Carte de chaleur de la page de produits présentant les résultats agrégés

À leur arrivée sur une page de produits, le regard des participants a d’abord été attiré par les produits avant de se poser sur les filtres. En troisième lieu, les participants se sont attardés au détail des résultats. Ils ont passé 6,8 secondes en moyenne à regarder cette zone. En observant les participants naviguer, nous avons constaté qu’ils se référaient à cette portion de l’écran pour valider s’ils regardaient bel et bien les bons produits.

Ordre moyen dans lequel les zones d’intérêt de la page de produits on été vues

Dans l’ensemble du processus de recherche, les produits sur les pages de produits sont l’élément que les participants ont passé le plus de temps à regarder : plus de 2 minutes. Pourtant, ce ne sont que des informations de base sur les produits qui sont présentées sur cette page. Comme c’est le cas en magasin, les participants prenaient le temps de choisir méticuleusement sur quelle bouteille cliquer.
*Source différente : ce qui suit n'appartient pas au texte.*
@[simp] theorem State.setQueue_regs (s : State) (q : Nat) (l : List Copy) : (s.setQueue q l).regs = s.regs := rfl
@[simp] theorem State.setQueue_elapsed (s : State) (q : Nat) (l : List Copy) : (s.setQueue q l).elapsed = s.elapsed := rfl
@[simp] theorem State.setQueue_time (s : State) (q : Nat) (l : List Copy) : (s.setQueue q l).time = s.time := rfl
@[simp] theorem State.setQueue_eth (s : State) (q : Nat) (l : List Copy) : (s.setQueue q l).eth = s.eth := rfl
@[simp] theorem State.setQueue_fwd (s : State) (q : Nat) (l : List Copy) : (s.setQueue q l).fwd = s.fwd := rfl
@[simp] theorem State.setQueue_sched (s : State) (q : Nat) (l : List Copy) : (s.setQueue q l).sched = s.sched := rfl
@[simp] theorem State.setQueue_meas (s : State) (q : Nat) (l : List Copy) : (s.setQueue q l).meas = s.meas := rfl
@[simp] theorem State.setQueue_ctl (s : State) (q : Nat) (l : List Copy) : (s.setQueue q l).ctl = s.ctl := rfl
@[simp] theorem State.setQueue_draws (s : State) (q : Nat) (l : List Copy) : (s.setQueue q l).draws = s.draws := rfl
@[simp] theorem State.setQueue_host (s : State) (q : Nat) (l : List Copy) : (s.setQueue q l).host = s.host := rfl
@[simp] theorem State.setQueue_boot (s : State) (q : Nat) (l : List Copy) : (s.setQueue q l).boot = s.boot := rfl
@[simp] theorem State.setQueue_sec (s : State) (q : Nat) (l : List Copy) : (s.setQueue q l).sec = s.sec := rfl
@[simp] theorem State.setQueue_chain (s : State) (q : Nat) (l : List Copy) : (s.setQueue q l).chain = s.chain := rfl
@[simp] theorem State.setQueue_darn (s : State) (q : Nat) (l : List Copy) : (s.setQueue q l).darn = s.darn := rfl
@[simp] theorem State.setQueue_rtc (s : State) (q : Nat) (l : List Copy) : (s.setQueue q l).rtc = s.rtc := rfl
@[simp] theorem State.setQueue_radios (s : State) (q : Nat) (l : List Copy) : (s.setQueue q l).radios = s.radios := rfl
@[simp] theorem State.setQueue_lanes (s : State) (q : Nat) (l : List Copy) : (s.setQueue q l).lanes = s.lanes := rfl
@[simp] theorem State.setQueue_rgl (s : State) (q : Nat) (l : List Copy) : (s.setQueue q l).rgl = s.rgl := rfl
@[simp] theorem State.setQueue_loading (s : State) (q : Nat) (l : List Copy) : (s.setQueue q l).loading = s.loading := rfl
@[simp] theorem State.setQueue_mac (s : State) (q : Nat) (l : List Copy) : (s.setQueue q l).mac = s.mac := rfl
@[simp] theorem State.setQueue_cipher (s : State) (q : Nat) (l : List Copy) : (s.setQueue q l).cipher = s.cipher := rfl
@[simp] theorem State.setQueue_dram (s : State) (q : Nat) (l : List Copy) : (s.setQueue q l).dram = s.dram := rfl
@[simp] theorem State.setQueue_power (s : State) (q : Nat) (l : List Copy) : (s.setQueue q l).power = s.power := rfl
@[simp] theorem State.setQueue_pins (s : State) (q : Nat) (l : List Copy) : (s.setQueue q l).pins = s.pins := rfl
@[simp] theorem State.setQueue_pending (s : State) (q : Nat) (l : List Copy) : (s.setQueue q l).pending = s.pending := rfl
@[simp] theorem State.setQueue_reg (s : State) (q : Nat) (l : List Copy) (reg : Nat) : (s.setQueue q l).reg reg = s.reg reg := rfl

@[simp] theorem State.setClientQueue_regs (s : State) (k : Nat) (l : List ClientFrame) : (s.setClientQueue k l).regs = s.regs := rfl
@[simp] theorem State.setClientQueue_elapsed (s : State) (k : Nat) (l : List ClientFrame) : (s.setClientQueue k l).elapsed = s.elapsed := rfl
@[simp] theorem State.setClientQueue_time (s : State) (k : Nat) (l : List ClientFrame) : (s.setClientQueue k l).time = s.time := rfl
@[simp] theorem State.setClientQueue_eth (s : State) (k : Nat) (l : List ClientFrame) : (s.setClientQueue k l).eth = s.eth := rfl
@[simp] theorem State.setClientQueue_fwd (s : State) (k : Nat) (l : List ClientFrame) : (s.setClientQueue k l).fwd = s.fwd := rfl
@[simp] theorem State.setClientQueue_tm (s : State) (k : Nat) (l : List ClientFrame) : (s.setClientQueue k l).tm = s.tm := rfl
@[simp] theorem State.setClientQueue_meas (s : State) (k : Nat) (l : List ClientFrame) : (s.setClientQueue k l).meas = s.meas := rfl
@[simp] theorem State.setClientQueue_ctl (s : State) (k : Nat) (l : List ClientFrame) : (s.setClientQueue k l).ctl = s.ctl := rfl
@[simp] theorem State.setClientQueue_draws (s : State) (k : Nat) (l : List ClientFrame) : (s.setClientQueue k l).draws = s.draws := rfl
@[simp] theorem State.setClientQueue_host (s : State) (k : Nat) (l : List ClientFrame) : (s.setClientQueue k l).host = s.host := rfl
@[simp] theorem State.setClientQueue_boot (s : State) (k : Nat) (l : List ClientFrame) : (s.setClientQueue k l).boot = s.boot := rfl
@[simp] theorem State.setClientQueue_sec (s : State) (k : Nat) (l : List ClientFrame) : (s.setClientQueue k l).sec = s.sec := rfl
@[simp] theorem State.setClientQueue_chain (s : State) (k : Nat) (l : List ClientFrame) : (s.setClientQueue k l).chain = s.chain := rfl
@[simp] theorem State.setClientQueue_darn (s : State) (k : Nat) (l : List ClientFrame) : (s.setClientQueue k l).darn = s.darn := rfl
@[simp] theorem State.setClientQueue_rtc (s : State) (k : Nat) (l : List ClientFrame) : (s.setClientQueue k l).rtc = s.rtc := rfl
@[simp] theorem State.setClientQueue_radios (s : State) (k : Nat) (l : List ClientFrame) : (s.setClientQueue k l).radios = s.radios := rfl
@[simp] theorem State.setClientQueue_lanes (s : State) (k : Nat) (l : List ClientFrame) : (s.setClientQueue k l).lanes = s.lanes := rfl
@[simp] theorem State.setClientQueue_rgl (s : State) (k : Nat) (l : List ClientFrame) : (s.setClientQueue k l).rgl = s.rgl := rfl
@[simp] theorem State.setClientQueue_loading (s : State) (k : Nat) (l : List ClientFrame) : (s.setClientQueue k l).loading = s.loading := rfl
@[simp] theorem State.setClientQueue_mac (s : State) (k : Nat) (l : List ClientFrame) : (s.setClientQueue k l).mac = s.mac := rfl
@[simp] theorem State.setClientQueue_cipher (s : State) (k : Nat) (l : List ClientFrame) : (s.setClientQueue k l).cipher = s.cipher := rfl
@[simp] theorem State.setClientQueue_dram (s : State) (k : Nat) (l : List ClientFrame) : (s.setClientQueue k l).dram = s.dram := rfl
@[simp] theorem State.setClientQueue_power (s : State) (k : Nat) (l : List ClientFrame) : (s.setClientQueue k l).power = s.power := rfl
@[simp] theorem State.setClientQueue_pins (s : State) (k : Nat) (l : List ClientFrame) : (s.setClientQueue k l).pins = s.pins := rfl
@[simp] theorem State.setClientQueue_pending (s : State) (k : Nat) (l : List ClientFrame) : (s.setClientQueue k l).pending = s.pending := rfl
@[simp] theorem State.setClientQueue_reg (s : State) (k : Nat) (l : List ClientFrame) (reg : Nat) : (s.setClientQueue k l).reg reg = s.reg reg := rfl

end Sys2Proof.Machine
end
En succursale, ils parcouraient les tablettes du regard avant de prendre une bouteille dans leurs mains et lire l’étiquette. Nous en déduisons que l’apparence d’un produit (bouteille, etc.) parmi les autres a un impact marqué sur la décision d’achat hors ligne et en ligne.

Sur le site de la SAQ, certains produits n’ont pas d’images. Dans le cadre de l’étude, nos participants ont seulement choisi des produits avec des images. Ce facteur n’influencerait peut-être pas un connaisseur à la recherche de la perle rare, mais pour nos Milléniaux, le visuel du produit est un incontournable. La SAQ a intérêt à inclure des images pour l’ensemble des produits présentés sur le Web.

Produits sans images sur une page de produits du site Web de la SAQ

Fiche de produit : pour aller plus en détails

Qu’est-ce que les consommateurs regardent sur une fiche de produit ? Qu’est-ce qui attire le plus leur attention lorsqu’ils prennent une décision d’achat ?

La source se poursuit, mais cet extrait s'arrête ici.